═════ Exercise data

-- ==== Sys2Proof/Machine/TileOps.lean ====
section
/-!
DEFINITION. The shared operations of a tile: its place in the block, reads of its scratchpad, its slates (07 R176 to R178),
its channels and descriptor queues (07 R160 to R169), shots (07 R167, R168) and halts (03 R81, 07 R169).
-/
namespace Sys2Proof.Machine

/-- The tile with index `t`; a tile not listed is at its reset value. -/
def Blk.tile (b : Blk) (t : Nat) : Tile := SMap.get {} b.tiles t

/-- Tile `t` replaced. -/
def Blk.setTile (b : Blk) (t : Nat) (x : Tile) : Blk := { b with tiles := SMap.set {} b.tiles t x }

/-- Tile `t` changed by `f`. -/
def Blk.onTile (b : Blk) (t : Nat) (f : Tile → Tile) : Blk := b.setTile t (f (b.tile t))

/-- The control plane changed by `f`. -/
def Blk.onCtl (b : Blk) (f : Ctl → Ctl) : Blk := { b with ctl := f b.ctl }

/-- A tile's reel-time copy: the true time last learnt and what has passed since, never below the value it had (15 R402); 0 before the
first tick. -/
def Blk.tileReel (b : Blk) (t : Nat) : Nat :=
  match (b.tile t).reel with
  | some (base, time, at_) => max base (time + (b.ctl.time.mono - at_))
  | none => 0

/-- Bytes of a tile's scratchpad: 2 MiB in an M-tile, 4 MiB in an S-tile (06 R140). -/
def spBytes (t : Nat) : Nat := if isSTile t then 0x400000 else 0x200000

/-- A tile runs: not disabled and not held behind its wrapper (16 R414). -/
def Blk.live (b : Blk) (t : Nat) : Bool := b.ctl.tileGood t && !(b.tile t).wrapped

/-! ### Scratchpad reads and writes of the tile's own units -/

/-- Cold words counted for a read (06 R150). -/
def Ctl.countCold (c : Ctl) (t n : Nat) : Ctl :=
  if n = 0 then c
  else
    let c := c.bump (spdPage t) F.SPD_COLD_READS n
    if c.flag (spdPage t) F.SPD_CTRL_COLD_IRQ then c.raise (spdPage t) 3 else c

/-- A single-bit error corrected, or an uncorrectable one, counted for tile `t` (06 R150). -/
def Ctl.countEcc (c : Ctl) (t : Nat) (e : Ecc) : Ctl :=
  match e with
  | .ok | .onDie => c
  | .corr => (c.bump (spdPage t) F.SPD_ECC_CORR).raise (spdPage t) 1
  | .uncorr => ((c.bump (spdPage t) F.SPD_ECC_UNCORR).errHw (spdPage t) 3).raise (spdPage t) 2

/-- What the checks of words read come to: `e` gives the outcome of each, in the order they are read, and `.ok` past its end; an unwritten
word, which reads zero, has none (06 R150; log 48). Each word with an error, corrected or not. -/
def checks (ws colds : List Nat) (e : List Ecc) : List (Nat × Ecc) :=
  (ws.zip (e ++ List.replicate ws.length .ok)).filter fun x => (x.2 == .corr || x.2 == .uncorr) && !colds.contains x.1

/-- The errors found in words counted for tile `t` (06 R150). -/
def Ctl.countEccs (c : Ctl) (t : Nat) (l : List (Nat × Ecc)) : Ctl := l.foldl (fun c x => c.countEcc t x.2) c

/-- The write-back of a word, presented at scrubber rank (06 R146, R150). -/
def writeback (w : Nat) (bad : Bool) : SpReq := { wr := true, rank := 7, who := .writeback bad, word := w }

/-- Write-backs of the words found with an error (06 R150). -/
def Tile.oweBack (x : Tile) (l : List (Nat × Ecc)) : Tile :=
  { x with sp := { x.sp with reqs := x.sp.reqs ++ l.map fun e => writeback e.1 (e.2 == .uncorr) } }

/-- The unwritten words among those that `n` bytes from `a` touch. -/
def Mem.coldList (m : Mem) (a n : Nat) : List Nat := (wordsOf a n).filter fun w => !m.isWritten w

══════════
═════ Exercise data

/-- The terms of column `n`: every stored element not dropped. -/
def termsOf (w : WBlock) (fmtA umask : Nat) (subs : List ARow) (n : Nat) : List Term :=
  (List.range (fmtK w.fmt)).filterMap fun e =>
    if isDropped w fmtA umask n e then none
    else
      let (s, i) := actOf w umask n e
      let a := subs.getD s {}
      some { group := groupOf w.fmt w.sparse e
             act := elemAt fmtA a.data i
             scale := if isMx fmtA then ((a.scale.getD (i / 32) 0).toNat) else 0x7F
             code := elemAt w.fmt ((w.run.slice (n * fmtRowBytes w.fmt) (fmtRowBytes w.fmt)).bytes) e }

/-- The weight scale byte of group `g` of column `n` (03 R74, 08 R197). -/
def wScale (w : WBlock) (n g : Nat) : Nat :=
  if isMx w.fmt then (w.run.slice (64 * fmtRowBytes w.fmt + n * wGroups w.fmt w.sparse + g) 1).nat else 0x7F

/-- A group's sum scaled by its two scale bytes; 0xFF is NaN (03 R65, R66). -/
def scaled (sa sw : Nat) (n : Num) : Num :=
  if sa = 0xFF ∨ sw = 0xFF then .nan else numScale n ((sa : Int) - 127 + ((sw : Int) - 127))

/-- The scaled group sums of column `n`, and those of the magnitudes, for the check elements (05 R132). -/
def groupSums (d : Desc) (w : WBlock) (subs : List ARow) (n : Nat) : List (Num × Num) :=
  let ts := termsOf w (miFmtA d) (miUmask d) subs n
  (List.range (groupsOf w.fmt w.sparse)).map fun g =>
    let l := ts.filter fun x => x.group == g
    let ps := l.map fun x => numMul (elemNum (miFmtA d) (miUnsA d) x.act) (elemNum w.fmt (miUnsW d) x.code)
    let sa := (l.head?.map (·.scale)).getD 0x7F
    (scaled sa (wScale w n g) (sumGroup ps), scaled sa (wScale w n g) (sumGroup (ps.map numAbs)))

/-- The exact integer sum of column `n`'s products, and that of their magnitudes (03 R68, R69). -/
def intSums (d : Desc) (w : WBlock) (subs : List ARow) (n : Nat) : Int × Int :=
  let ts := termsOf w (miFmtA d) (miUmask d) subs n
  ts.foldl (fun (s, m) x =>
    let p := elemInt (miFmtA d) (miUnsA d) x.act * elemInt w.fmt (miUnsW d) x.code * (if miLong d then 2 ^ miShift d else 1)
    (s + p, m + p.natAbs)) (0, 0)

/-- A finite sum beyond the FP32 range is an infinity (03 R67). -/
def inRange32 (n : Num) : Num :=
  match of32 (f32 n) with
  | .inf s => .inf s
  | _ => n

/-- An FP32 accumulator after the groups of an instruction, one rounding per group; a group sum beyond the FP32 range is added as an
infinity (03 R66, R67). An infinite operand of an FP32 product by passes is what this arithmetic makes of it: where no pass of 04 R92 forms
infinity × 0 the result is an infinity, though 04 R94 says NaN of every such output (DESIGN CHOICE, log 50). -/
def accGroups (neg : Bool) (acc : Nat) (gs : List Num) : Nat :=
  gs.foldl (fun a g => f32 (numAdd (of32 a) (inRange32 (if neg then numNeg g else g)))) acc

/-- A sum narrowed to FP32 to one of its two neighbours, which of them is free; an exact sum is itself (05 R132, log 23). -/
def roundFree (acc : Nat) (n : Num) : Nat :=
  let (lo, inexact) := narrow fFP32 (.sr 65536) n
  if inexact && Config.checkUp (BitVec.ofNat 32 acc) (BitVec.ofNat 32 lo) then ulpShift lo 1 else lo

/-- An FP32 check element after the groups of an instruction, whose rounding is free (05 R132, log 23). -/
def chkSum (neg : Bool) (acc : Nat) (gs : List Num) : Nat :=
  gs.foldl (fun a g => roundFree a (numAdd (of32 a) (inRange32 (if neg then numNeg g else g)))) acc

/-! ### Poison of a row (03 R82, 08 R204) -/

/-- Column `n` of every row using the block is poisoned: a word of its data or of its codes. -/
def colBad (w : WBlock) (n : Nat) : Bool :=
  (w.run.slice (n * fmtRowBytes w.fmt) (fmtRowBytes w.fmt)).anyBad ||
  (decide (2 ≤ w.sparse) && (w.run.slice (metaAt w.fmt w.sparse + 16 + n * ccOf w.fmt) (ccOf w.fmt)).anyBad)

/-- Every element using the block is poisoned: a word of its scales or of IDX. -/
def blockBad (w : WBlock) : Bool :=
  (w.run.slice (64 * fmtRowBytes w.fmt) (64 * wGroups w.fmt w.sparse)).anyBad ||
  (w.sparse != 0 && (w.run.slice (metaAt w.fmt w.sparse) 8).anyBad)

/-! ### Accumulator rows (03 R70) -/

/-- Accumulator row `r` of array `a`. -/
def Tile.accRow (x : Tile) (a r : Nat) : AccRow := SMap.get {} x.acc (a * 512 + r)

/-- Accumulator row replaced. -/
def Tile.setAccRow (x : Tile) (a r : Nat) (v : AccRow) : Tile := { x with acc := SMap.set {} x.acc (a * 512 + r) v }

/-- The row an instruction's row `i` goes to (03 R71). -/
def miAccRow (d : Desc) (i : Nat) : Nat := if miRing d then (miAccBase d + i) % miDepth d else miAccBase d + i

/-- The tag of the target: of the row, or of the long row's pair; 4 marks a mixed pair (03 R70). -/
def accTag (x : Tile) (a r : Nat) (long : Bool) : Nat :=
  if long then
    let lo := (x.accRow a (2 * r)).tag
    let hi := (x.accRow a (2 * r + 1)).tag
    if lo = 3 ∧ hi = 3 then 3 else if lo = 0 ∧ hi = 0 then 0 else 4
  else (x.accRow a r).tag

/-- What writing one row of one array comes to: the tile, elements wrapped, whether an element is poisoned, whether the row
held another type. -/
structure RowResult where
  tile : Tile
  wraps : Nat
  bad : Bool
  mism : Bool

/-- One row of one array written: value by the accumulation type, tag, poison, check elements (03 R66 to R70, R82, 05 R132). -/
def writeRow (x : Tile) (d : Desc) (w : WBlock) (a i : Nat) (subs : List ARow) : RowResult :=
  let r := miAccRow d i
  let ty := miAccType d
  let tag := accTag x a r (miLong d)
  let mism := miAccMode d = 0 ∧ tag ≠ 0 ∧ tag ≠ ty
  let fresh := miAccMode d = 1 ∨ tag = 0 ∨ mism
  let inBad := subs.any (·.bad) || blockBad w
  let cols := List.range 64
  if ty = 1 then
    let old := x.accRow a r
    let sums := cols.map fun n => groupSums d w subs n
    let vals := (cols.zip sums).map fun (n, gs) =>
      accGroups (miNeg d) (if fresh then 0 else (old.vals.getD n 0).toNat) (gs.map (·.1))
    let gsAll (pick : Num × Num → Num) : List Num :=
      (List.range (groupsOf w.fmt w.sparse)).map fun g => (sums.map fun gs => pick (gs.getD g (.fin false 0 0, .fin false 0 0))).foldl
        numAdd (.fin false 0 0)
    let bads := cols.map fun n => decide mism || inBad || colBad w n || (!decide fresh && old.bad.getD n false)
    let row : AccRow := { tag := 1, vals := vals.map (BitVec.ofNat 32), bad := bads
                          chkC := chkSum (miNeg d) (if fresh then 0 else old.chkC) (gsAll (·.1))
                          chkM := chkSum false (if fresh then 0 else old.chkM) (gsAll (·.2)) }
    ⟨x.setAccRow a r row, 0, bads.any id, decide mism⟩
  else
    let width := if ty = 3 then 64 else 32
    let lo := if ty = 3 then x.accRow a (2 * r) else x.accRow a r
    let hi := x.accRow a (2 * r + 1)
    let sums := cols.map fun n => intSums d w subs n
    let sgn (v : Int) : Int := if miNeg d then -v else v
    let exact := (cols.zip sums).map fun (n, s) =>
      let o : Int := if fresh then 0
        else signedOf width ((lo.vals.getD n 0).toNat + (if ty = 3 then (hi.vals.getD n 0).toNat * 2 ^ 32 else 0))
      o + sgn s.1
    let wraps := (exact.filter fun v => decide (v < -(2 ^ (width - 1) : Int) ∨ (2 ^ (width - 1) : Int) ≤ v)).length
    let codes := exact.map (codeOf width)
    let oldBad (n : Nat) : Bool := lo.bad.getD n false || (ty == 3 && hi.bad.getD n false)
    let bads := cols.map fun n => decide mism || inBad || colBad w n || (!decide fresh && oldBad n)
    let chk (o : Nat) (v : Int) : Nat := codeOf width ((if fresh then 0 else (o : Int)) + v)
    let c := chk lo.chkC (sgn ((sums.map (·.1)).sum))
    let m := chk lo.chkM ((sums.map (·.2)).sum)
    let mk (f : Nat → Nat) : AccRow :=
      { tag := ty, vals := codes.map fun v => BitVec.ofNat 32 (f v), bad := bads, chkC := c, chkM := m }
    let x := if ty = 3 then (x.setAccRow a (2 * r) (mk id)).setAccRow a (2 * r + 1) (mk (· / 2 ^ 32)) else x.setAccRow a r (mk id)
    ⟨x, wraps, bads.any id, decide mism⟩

══════════

__The task__
In the listing above, find the line containing "else signedOf width" and the line containing "let mk (f : Nat", then quote both, plus every line between them, exactly as written.

__Answer to the problem__
        else signedOf width ((lo.vals.getD n 0).toNat + (if ty = 3 then (hi.vals.getD n 0).toNat * 2 ^ 32 else 0))
      o + sgn s.1
    let wraps := (exact.filter fun v => decide (v < -(2 ^ (width - 1) : Int) ∨ (2 ^ (width - 1) : Int) ≤ v)).length
    let codes := exact.map (codeOf width)
    let oldBad (n : Nat) : Bool := lo.bad.getD n false || (ty == 3 && hi.bad.getD n false)
    let bads := cols.map fun n => decide mism || inBad || colBad w n || (!decide fresh && oldBad n)
    let chk (o : Nat) (v : Int) : Nat := codeOf width ((if fresh then 0 else (o : Int)) + v)
    let c := chk lo.chkC (sgn ((sums.map (·.1)).sum))
    let m := chk lo.chkM ((sums.map (·.2)).sum)
    let mk (f : Nat → Nat) : AccRow :=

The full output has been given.